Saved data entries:
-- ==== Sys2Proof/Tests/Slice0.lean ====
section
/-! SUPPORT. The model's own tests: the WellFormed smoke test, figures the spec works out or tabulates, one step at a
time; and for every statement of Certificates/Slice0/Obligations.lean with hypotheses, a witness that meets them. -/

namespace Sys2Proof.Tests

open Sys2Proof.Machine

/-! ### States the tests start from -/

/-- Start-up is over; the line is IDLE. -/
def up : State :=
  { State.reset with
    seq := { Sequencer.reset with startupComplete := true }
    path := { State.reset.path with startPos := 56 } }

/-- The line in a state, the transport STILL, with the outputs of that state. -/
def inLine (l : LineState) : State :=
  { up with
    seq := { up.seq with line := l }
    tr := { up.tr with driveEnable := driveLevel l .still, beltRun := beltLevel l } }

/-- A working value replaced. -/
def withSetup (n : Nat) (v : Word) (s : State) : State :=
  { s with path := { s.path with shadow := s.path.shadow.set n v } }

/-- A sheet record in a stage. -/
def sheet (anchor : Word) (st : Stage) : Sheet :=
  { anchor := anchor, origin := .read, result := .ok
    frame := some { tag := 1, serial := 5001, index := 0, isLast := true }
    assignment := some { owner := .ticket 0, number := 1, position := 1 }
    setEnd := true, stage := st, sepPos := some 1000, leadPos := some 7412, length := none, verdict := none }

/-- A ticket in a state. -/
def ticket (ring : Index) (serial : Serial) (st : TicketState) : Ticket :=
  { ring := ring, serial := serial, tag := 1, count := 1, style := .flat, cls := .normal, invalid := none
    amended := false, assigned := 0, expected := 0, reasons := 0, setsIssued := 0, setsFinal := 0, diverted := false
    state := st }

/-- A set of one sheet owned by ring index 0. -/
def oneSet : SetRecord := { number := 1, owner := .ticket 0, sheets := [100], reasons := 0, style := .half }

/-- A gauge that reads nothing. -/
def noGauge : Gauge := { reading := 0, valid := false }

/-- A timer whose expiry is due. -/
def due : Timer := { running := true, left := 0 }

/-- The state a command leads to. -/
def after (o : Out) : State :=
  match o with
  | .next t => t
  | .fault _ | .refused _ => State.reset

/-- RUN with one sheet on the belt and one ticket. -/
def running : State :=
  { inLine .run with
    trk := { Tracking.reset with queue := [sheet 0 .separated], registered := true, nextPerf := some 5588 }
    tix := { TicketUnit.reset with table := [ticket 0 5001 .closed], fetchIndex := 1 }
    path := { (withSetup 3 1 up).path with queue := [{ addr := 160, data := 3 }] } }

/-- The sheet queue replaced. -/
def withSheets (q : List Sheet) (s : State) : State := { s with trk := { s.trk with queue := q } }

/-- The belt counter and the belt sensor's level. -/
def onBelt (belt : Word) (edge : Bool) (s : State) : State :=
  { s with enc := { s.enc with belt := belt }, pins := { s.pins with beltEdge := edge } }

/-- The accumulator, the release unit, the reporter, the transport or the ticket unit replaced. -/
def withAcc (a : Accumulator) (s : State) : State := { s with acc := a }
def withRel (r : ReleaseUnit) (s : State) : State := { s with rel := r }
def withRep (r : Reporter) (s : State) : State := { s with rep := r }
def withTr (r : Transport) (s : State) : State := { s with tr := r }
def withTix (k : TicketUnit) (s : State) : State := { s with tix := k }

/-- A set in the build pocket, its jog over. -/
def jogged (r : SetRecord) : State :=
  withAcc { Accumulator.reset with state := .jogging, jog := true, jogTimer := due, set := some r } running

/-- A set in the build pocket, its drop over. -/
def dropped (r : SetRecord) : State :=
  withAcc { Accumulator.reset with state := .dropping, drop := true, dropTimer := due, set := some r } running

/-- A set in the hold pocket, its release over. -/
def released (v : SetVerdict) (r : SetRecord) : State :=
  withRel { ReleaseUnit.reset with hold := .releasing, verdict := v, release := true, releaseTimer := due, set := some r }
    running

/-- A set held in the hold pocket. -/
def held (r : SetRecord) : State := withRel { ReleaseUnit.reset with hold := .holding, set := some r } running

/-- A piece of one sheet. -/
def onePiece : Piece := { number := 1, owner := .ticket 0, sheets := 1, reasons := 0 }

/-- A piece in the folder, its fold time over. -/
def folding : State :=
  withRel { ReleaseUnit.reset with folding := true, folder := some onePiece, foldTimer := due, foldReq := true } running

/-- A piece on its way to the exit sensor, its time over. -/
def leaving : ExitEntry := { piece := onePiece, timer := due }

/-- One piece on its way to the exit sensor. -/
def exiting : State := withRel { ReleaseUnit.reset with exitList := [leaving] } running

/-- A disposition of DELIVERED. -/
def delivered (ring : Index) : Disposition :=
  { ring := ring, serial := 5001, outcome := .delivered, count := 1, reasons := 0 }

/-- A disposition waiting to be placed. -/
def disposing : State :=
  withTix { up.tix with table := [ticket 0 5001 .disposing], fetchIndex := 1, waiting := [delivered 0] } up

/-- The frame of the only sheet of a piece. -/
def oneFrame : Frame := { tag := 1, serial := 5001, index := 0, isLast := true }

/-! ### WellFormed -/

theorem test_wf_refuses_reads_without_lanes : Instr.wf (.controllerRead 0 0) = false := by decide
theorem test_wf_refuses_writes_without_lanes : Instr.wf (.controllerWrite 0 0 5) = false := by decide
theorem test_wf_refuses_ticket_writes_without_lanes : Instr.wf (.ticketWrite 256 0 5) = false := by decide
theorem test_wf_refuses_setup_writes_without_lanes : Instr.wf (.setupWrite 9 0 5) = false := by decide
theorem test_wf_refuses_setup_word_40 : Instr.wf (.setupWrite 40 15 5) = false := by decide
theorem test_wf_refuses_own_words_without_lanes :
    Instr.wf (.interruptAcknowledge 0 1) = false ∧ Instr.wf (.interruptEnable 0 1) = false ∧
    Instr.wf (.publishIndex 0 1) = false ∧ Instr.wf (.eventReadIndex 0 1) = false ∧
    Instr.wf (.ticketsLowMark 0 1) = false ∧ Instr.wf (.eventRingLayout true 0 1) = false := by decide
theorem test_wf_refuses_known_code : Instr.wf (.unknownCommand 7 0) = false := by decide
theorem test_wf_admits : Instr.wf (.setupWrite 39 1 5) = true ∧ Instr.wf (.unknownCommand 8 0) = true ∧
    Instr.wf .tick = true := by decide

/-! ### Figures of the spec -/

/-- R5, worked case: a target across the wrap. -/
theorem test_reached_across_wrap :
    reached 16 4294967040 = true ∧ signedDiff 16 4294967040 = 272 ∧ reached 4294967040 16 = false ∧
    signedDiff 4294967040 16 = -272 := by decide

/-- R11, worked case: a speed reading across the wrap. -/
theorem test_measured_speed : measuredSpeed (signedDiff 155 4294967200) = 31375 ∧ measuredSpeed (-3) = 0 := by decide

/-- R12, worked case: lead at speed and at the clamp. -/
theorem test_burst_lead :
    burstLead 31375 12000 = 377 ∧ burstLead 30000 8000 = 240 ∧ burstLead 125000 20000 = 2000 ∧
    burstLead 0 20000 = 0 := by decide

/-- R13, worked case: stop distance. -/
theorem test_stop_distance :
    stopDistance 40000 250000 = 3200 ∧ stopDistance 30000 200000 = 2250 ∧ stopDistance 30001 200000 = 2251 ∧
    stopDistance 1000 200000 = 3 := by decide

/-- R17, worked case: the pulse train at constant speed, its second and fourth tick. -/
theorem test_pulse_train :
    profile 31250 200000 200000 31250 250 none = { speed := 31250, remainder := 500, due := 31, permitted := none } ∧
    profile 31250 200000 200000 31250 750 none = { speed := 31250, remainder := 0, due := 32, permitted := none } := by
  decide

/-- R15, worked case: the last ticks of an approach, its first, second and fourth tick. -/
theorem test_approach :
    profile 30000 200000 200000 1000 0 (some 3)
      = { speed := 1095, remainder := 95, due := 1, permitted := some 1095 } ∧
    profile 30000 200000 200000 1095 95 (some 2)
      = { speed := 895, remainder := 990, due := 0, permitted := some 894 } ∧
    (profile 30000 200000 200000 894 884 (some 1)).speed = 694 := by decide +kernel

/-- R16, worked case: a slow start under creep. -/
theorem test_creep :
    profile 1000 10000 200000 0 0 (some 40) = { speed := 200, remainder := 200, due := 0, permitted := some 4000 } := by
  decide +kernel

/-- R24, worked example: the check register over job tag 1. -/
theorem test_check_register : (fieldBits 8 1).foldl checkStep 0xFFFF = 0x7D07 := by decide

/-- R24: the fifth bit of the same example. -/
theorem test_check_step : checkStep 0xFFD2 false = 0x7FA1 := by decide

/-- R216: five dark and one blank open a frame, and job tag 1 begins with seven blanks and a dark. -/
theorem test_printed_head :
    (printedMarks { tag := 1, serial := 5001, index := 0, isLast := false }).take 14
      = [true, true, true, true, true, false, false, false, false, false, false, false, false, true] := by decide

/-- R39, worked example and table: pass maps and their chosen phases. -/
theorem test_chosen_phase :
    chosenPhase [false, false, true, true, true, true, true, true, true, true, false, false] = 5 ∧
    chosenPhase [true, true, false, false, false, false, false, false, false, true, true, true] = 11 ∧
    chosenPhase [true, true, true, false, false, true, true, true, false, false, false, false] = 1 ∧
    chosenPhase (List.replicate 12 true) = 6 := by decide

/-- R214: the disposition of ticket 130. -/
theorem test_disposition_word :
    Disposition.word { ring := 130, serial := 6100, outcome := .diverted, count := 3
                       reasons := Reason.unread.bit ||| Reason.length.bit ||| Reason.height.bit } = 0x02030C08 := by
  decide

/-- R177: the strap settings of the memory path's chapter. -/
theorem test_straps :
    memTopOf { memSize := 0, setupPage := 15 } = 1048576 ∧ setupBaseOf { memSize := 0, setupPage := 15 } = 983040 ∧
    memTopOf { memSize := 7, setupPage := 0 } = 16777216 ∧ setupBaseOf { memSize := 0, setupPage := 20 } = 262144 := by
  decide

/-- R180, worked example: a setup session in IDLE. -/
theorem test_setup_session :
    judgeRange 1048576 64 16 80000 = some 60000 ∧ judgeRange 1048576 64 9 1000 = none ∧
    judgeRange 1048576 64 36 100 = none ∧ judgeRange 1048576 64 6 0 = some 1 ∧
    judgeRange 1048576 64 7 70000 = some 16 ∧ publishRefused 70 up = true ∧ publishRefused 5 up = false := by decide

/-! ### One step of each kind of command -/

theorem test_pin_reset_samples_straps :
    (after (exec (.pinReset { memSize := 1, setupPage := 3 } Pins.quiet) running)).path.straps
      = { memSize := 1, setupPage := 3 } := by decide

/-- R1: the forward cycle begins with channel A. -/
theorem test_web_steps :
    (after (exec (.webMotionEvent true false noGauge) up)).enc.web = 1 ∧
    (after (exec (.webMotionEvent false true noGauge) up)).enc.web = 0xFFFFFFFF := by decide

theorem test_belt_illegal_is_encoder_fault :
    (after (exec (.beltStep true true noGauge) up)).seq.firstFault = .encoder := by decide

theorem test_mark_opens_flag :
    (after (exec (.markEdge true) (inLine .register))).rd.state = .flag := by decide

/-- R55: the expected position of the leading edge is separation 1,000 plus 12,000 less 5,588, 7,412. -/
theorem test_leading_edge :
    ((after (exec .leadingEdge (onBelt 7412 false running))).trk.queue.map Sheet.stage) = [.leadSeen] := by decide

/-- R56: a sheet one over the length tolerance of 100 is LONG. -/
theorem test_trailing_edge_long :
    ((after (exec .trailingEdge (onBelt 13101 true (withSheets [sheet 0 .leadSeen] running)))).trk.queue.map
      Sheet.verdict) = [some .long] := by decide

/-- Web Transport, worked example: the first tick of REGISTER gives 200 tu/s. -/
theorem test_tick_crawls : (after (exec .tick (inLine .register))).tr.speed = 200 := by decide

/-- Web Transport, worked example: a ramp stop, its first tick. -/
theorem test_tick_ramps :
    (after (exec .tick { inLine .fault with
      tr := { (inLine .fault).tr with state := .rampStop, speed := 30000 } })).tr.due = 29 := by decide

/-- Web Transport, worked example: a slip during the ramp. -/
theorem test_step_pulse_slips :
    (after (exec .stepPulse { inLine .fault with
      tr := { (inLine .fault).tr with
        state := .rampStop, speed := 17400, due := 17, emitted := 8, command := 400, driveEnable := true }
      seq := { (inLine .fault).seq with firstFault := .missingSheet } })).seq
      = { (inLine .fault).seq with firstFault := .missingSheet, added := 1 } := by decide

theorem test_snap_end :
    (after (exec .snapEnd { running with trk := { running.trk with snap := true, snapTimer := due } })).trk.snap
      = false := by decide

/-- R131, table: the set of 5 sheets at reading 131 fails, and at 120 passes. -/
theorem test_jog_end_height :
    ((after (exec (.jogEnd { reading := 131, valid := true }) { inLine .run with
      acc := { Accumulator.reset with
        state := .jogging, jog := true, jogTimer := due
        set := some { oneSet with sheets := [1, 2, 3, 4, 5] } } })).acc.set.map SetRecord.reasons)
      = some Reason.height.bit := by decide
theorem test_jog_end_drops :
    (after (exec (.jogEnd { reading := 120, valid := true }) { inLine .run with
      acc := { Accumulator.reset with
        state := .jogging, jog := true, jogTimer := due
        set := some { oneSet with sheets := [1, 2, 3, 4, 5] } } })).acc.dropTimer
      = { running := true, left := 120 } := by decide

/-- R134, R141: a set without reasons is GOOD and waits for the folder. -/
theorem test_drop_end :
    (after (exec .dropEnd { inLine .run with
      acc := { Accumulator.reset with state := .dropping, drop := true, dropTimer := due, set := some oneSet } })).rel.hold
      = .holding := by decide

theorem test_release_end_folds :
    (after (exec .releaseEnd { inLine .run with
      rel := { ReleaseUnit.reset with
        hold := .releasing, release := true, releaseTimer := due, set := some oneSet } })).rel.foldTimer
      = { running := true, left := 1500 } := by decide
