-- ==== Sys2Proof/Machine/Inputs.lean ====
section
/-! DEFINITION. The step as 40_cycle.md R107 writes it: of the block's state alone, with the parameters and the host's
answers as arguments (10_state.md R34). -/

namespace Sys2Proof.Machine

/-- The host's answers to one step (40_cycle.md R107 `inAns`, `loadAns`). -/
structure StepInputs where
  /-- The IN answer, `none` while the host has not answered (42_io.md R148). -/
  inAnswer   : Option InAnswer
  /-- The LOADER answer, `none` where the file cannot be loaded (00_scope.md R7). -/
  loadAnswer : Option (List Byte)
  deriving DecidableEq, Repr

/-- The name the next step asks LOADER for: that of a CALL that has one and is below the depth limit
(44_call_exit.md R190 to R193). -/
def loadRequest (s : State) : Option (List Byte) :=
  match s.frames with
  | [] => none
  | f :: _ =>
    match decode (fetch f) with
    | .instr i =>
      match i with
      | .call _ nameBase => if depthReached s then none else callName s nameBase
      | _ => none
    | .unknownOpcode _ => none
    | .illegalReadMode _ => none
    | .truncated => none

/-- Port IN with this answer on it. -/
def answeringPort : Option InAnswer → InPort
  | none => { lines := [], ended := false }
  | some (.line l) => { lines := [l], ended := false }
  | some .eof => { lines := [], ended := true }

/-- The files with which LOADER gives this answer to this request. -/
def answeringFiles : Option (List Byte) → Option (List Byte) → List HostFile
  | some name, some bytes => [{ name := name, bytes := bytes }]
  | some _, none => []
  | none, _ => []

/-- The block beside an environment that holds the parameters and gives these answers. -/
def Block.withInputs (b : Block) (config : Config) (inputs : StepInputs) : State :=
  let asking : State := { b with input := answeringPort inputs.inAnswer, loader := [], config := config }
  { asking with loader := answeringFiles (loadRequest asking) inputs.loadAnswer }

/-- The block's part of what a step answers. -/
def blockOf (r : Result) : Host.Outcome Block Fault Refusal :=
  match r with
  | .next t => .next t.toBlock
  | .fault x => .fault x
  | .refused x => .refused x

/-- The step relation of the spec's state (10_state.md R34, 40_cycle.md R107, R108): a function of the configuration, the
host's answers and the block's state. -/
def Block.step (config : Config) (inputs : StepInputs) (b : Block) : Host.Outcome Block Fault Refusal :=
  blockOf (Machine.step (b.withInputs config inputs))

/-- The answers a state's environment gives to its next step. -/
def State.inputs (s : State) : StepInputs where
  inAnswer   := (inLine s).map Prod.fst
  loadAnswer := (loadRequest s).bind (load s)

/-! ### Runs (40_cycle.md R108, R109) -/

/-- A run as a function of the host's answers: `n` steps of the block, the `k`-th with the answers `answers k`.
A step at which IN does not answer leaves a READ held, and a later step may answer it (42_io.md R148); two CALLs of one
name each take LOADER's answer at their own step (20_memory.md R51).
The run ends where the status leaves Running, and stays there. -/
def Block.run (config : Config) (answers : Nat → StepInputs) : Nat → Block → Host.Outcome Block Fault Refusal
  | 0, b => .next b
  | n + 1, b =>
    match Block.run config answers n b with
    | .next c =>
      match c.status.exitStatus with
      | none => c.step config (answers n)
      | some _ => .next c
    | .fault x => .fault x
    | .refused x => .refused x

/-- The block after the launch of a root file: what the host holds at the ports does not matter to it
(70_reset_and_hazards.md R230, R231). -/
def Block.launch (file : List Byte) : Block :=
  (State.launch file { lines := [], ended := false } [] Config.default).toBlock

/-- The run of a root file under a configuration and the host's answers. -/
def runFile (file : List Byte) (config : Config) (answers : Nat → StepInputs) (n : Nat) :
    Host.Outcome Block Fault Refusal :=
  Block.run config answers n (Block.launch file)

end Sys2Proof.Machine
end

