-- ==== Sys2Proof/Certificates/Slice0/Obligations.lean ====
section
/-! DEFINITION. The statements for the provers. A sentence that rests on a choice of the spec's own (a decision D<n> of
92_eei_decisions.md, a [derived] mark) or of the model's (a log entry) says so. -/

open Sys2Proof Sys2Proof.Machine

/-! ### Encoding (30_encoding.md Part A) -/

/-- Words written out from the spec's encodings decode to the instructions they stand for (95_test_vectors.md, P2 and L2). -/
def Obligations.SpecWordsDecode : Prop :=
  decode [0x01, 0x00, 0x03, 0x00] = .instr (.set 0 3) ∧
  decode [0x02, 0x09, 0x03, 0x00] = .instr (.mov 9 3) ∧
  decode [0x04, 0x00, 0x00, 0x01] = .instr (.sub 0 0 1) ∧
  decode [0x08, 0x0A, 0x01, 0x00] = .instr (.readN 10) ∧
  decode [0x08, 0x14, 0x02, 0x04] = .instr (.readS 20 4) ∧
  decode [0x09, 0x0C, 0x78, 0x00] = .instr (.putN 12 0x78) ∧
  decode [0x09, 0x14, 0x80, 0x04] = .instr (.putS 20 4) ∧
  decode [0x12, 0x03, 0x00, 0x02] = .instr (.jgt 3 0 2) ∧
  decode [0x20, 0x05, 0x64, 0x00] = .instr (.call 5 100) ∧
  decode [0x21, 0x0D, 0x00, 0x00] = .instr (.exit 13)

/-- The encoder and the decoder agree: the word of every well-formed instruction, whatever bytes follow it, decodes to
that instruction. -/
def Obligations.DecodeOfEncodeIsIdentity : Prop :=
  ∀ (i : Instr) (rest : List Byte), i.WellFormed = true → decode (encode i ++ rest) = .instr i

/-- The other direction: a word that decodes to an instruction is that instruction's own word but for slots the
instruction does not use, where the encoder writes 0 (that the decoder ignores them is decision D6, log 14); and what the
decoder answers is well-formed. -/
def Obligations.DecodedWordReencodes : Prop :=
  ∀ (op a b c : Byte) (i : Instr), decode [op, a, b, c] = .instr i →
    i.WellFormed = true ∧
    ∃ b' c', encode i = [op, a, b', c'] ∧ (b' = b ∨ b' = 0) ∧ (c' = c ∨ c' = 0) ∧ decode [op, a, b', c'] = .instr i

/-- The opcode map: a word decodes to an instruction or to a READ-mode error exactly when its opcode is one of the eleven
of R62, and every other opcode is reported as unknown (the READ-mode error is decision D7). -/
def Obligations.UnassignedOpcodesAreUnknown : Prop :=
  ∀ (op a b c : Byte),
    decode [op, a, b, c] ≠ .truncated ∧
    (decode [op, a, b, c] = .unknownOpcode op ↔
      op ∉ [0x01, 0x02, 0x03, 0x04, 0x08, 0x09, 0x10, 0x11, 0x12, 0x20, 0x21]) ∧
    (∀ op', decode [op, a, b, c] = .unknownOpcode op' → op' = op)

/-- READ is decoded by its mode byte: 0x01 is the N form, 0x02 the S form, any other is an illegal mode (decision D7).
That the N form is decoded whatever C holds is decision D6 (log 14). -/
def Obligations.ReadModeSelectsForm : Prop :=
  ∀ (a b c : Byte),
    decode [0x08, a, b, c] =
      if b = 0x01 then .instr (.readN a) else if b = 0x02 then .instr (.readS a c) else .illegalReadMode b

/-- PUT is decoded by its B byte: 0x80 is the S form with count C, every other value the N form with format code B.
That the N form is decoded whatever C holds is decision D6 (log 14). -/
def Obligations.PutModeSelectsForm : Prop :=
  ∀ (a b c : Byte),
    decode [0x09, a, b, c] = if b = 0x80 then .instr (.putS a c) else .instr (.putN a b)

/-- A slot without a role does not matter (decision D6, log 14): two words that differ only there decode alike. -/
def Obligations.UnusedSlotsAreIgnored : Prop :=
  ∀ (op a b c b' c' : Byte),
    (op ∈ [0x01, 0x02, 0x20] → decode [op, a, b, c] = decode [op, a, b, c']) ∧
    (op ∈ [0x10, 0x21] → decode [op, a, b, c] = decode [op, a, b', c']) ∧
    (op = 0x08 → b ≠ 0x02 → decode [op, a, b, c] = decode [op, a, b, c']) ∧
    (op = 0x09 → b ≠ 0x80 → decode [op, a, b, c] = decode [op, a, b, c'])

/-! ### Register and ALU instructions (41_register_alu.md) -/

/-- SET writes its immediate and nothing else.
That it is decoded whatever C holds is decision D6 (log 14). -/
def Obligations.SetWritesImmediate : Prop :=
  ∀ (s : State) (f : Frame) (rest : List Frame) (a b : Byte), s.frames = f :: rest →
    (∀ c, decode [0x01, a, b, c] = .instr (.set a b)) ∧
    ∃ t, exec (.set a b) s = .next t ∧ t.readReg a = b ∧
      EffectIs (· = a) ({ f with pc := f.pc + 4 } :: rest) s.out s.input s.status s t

TASK DESCRIPTION =
Set down, exactly as written, each line of the data from its opening line through the one containing "State.reset.path with startPos". Output nothing more.

RESULT BELOW =
-- ==== Sys2Proof/Tests/Slice0.lean ====
section
/-! SUPPORT. The model's own tests: the WellFormed smoke test, figures the spec works out or tabulates, one step at a
time; and for every statement of Certificates/Slice0/Obligations.lean with hypotheses, a witness that meets them. -/

namespace Sys2Proof.Tests

open Sys2Proof.Machine

/-! ### States the tests start from -/

/-- Start-up is over; the line is IDLE. -/
def up : State :=
  { State.reset with
    seq := { Sequencer.reset with startupComplete := true }
    path := { State.reset.path with startPos := 56 } }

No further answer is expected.